Creating Histograms

Last updated on 2024-03-26 | Edit this page

Overview

Questions

  • How can we create grayscale and colour histograms to understand the distribution of colour values in an image?

Objectives

  • Explain what a histogram is.
  • Load an image in grayscale format.
  • Create and display grayscale and colour histograms for entire images.
  • Create and display grayscale and colour histograms for certain areas of images, via masks.

In this episode, we will learn how to use scikit-image functions to create and display histograms for images.

First, import the packages needed for this episode


PYTHON

import imageio.v3 as iio
import ipympl
import matplotlib.pyplot as plt
import numpy as np
import skimage as ski

%matplotlib widget

Introduction to Histograms


As it pertains to images, a histogram is a graphical representation showing how frequently various colour values occur in the image. We saw in the Image Basics episode that we could use a histogram to visualise the differences in uncompressed and compressed image formats. If your project involves detecting colour changes between images, histograms will prove to be very useful, and histograms are also quite handy as a preparatory step before performing thresholding.

Grayscale Histograms


We will start with grayscale images, and then move on to colour images.
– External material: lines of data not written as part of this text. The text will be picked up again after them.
-- ==== Sys2Proof/Word.lean ====
section
/-! DEFINITION. The plain words of the device: a register word, a byte, and a table keyed by a number. -/
namespace Sys2Proof

/-- A 32-bit register word (R60). -/
abbrev Word := BitVec 32

/-- A byte of memory, of a packet or of a ring entry. -/
abbrev Byte := BitVec 8

/-- A sparse table: pairs of a key and a value, keys strictly rising (R-independent plain data). -/
abbrev Tbl (α : Type) := List (Nat × α)

end Sys2Proof
end

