-- ==== Sys2Proof/WellFormed.lean ====
section
/-! DEFINITION. Which operands a command can carry: the ranges the spec gives for ports, classes, pages, rings and fields. -/
namespace Sys2Proof

/-- The header of a command: a ring below 256, a 32-bit TAG and TARGET (R82). -/
def CmdHdr.wf (h : CmdHdr) : Bool :=
  (match h.src with | .ring i => decide (i < 256) | .mgmt mac seq => decide (mac < 2 ^ 48) && decide (seq < 2 ^ 64) | .firmware => true) &&
  decide (h.tag < 2 ^ 32) && decide (h.target < 2 ^ 32)

/-- A fetched entry: every field within its width, 48 operand bytes. -/
def RawEntry.wf (e : RawEntry) : Bool :=
  decide (e.opcode < 2 ^ 16) && decide (e.rsv2 < 64) && decide (e.rsv3 < 256) && decide (e.tag < 2 ^ 32) && decide (e.target < 2 ^ 32) &&
  decide (e.rsv12 < 2 ^ 32) && decide (e.operands.length = 48)

/-- A management frame: every field within its width (R102). -/
def MpFrame.wf (f : MpFrame) : Bool :=
  decide (f.dest < 2 ^ 48) && decide (f.etherType < 2 ^ 16) &&
  decide (f.srcMac < 2 ^ 48) && decide (f.magic < 2 ^ 16) && decide (f.op < 256) && decide (f.status < 256) && decide (f.session < 2 ^ 32) &&
  decide (f.seq < 2 ^ 64) && decide (f.addr < 2 ^ 32) && decide (f.len < 2 ^ 16) && decide (f.body.length = f.len) && decide (f.mac.length = 32)

/-- A packet: every TFH field within its width (R177). The length of the payload may differ from PAYLOAD_LEN (R200). -/
def Pkt.wf (p : Pkt) : Bool :=
  decide (p.ver < 16) && decide (p.cls < 8) && decide (p.cmark < 2) && decide (p.typ < 256) && decide (p.flags < 2 ^ 16) && decide (p.dst < 2 ^ 32) &&
  decide (p.src < 2 ^ 32) && decide (p.seq < 2 ^ 24) && decide (p.gen < 256) && decide (p.msgId < 2 ^ 32) && decide (p.offset < 2 ^ 32) &&
  decide (p.plen < 2 ^ 16) && decide (p.hop < 16) && decide (p.rsv26 < 16) && decide (p.rsv27 < 256) && decide (p.hcrc < 2 ^ 32) &&
  decide (p.pcrc < 2 ^ 32) && decide (p.cchk < 2 ^ 32)

/-- A window of a tenant requester is 0–63 (R78). -/
def Requester.wf : Requester → Bool
  | .tenant w => decide (w < 64)
  | _ => true

/-- A received time message: a logical port or 0x7FF, and a stamp in timestamp form (R114). -/
def TimeRx.wf (t : TimeRx) : Bool := (decide (t.port < 1024) || t.port == 0x7FF) && decide (t.stamp < 2 ^ 80)

/-- A request of a channel's client (R591, R592): 1 to 64 beats. -/
def TierReq.wf (r : TierReq) : Bool := decide (r.client < 8) && decide (0 < r.beats) && decide (r.beats ≤ 64)

/-- Are a FEC count's fields within their widths? -/
def FecCount.wf (x : FecCount) : Bool := decide (x.lport < 1024) && decide (x.corrected < 4294967296)

/-- An access of memory, of 1 to 64 bytes. -/
def MemAcc.wf : MemAcc → Bool
  | .read n errs => decide (0 < n) && decide (n ≤ 64) && errs.all (decide <| ·.chan < 16)
  | .write d => decide (0 < d.length) && decide (d.length ≤ 64)

/-- A register value of a record names a word of the block pages. -/
def RegSet.wf (x : RegSet) : Bool := decide (x.addr < 2 ^ 28) && x.addr % 4 == 0 && decide (x.value < 2 ^ 32)

/-- A site record's spine index is 0–255 (R184). -/
def SiteRec.wf (r : SiteRec) : Bool := decide (r.spine < 256)

/-- An image's VERSION and SVN are 32-bit (R773). -/
def ImageInfo.wf (i : ImageInfo) : Bool := decide (i.version < 2 ^ 32) && decide (i.svn < 2 ^ 32)

/-- A settings record (R790): its header fields within their widths; steps 1–5 of units below 388 and keys of the four slots, in rising order. -/
def SetRec.wf (r : SetRec) : Bool :=
  decide (r.setVer < 2 ^ 16) && decide (r.version < 2 ^ 32) && decide (r.seq < 2 ^ 32) && decide (r.half < 2) &&
  (r.margin.all fun e => decide (e.1 < 388) && decide (0 < e.2) && decide (e.2 < 6)) && decide (r.margin.Pairwise fun x y => x.1 < y.1) &&
  (r.keys.all fun e => decide (e.1 < 4) && decide (e.2 < 2 ^ 256)) && decide (r.keys.Pairwise fun x y => x.1 < y.1)

/-- A start-up stage: physical Fen instances are 0–33, MAC tiles 0–271. -/
def StartStage.wf : StartStage → Bool
  | .identity _ _ _ _ _ site values => site.all SiteRec.wf && values.all RegSet.wf
  | .firmware a b c p => a.all ImageInfo.wf && b.all ImageInfo.wf && c.all SetRec.wf && p.all SetRec.wf
  | .formats l => l.all fun n => decide (n < 34)
  | .exact l => l.all fun n => decide (n < 34)
  | .attend l => l.all fun i => decide (i < 272)
  | _ => true

/-- Nineteen sensors, 16-bit readings (R840). -/
def SensorSample.wf (x : SensorSample) : Bool :=
  decide (x.temps.length = 19) && x.temps.all (fun t => decide (t < 2 ^ 16)) && decide (x.pkg < 2 ^ 16)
We will use this hematoxylin and DAB stained immunohistochemistry image as an example: HED IHC scikit example image

Here we load the image in grayscale instead of full colour, and display it:

PYTHON

# read the immunohistochemistry image as grayscale from the outset
hed_image = iio.imread(uri="data/immunohistochemistry.tif")
hed_image = ski.color.rgb2gray(hed_image)

# convert the image to float dtype with a value range from 0 to 1
hed_image = ski.util.img_as_float(hed_image)

# display the image
fig, ax = plt.subplots()
plt.imshow(hed_image, cmap="gray")
grayscale verson of IHC image

Again, we use the iio.imread() function to load our image. Then, we convert the grayscale image of integer dtype, with 0-255 range, into a floating-point one with 0-1 range, by calling the function ski.util.img_as_float. We can also calculate histograms for 8 bit images as we will see in the subsequent exercises.

We now use the function np.histogram to compute the histogram of our image which, after all, is a NumPy array:

PYTHON

# create the histogram
histogram, bin_edges = np.histogram(hed_image, bins=256, range=(0, 1))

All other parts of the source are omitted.